▶ Work instruction:
Copy each line of the records that contains the word "DecUnit".

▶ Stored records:

--- START ---

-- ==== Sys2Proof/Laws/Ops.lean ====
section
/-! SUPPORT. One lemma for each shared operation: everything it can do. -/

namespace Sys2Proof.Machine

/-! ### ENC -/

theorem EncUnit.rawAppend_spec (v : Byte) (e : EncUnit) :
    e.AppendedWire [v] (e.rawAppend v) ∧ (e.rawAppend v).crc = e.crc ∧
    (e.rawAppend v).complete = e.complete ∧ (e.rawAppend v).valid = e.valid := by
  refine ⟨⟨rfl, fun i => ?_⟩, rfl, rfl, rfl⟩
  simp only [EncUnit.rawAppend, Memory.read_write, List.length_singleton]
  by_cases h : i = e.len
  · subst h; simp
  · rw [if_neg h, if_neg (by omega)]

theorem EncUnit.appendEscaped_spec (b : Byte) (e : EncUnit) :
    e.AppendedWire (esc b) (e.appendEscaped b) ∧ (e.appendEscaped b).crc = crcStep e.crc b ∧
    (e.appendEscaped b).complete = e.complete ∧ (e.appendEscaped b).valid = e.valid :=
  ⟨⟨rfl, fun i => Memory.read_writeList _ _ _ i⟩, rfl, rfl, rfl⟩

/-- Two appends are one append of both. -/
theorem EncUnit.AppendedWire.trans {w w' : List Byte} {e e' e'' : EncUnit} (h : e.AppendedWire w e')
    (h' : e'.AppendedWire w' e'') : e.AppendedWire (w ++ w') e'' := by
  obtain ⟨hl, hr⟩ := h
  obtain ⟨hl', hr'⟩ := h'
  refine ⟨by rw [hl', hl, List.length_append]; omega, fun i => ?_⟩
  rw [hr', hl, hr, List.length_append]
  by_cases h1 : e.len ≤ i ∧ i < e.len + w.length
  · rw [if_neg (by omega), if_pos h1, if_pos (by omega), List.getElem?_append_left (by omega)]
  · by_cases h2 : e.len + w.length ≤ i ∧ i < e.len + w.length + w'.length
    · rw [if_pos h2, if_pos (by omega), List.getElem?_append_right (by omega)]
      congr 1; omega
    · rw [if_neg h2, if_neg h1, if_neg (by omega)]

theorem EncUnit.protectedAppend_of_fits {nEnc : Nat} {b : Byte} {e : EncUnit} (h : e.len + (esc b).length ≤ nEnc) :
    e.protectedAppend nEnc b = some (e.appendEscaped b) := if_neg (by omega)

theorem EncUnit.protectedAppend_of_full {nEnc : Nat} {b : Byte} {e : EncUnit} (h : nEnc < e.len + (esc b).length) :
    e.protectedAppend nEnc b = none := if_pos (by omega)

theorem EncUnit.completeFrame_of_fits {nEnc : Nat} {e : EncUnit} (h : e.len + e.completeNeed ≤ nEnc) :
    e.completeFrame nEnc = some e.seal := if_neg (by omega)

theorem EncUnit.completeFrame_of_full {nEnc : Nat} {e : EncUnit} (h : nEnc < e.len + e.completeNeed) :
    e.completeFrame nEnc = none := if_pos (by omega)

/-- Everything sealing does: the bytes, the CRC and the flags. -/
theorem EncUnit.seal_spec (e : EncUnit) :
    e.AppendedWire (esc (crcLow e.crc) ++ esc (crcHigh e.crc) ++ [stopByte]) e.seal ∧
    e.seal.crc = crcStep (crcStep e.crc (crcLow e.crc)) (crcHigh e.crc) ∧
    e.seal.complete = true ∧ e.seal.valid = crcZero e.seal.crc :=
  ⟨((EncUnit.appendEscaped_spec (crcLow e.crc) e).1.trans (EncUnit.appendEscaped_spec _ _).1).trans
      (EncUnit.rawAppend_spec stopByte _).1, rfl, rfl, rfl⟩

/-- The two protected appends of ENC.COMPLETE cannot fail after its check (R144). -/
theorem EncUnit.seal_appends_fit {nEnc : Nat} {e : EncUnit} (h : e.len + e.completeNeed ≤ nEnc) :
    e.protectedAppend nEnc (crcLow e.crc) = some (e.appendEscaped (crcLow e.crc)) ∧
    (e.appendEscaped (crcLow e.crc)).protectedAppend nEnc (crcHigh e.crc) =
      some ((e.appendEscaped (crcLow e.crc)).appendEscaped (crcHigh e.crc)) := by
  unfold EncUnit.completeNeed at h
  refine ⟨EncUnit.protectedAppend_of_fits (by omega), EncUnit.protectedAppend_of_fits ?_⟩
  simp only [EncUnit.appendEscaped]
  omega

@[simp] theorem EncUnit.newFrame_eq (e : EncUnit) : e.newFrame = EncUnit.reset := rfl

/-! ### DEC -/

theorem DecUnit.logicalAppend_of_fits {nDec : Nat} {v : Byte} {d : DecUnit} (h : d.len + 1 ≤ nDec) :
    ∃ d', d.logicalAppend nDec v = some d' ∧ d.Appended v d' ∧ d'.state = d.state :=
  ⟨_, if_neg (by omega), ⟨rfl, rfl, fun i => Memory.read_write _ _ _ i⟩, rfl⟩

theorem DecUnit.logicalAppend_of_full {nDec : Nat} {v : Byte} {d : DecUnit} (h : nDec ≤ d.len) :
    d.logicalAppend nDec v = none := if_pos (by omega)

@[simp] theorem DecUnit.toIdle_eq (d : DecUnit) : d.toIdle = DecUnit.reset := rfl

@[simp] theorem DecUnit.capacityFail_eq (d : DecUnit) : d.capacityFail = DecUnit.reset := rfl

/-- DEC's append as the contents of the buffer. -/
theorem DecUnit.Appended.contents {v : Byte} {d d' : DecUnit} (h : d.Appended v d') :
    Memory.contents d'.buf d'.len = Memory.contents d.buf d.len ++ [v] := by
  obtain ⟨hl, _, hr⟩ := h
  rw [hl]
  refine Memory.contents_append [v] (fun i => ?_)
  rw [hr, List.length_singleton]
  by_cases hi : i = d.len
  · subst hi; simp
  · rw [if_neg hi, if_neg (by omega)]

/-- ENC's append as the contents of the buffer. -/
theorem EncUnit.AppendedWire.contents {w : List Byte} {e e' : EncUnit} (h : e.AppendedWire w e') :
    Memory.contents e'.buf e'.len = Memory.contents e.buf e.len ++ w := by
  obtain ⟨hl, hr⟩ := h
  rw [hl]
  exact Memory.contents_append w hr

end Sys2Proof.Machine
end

--- END ---

▶ Exercise answer:
theorem DecUnit.logicalAppend_of_fits {nDec : Nat} {v : Byte} {d : DecUnit} (h : d.len + 1 ≤ nDec) :
theorem DecUnit.logicalAppend_of_full {nDec : Nat} {v : Byte} {d : DecUnit} (h : nDec ≤ d.len) :
@[simp] theorem DecUnit.toIdle_eq (d : DecUnit) : d.toIdle = DecUnit.reset := rfl
@[simp] theorem DecUnit.capacityFail_eq (d : DecUnit) : d.capacityFail = DecUnit.reset := rfl
theorem DecUnit.Appended.contents {v : Byte} {d d' : DecUnit} (h : d.Appended v d') :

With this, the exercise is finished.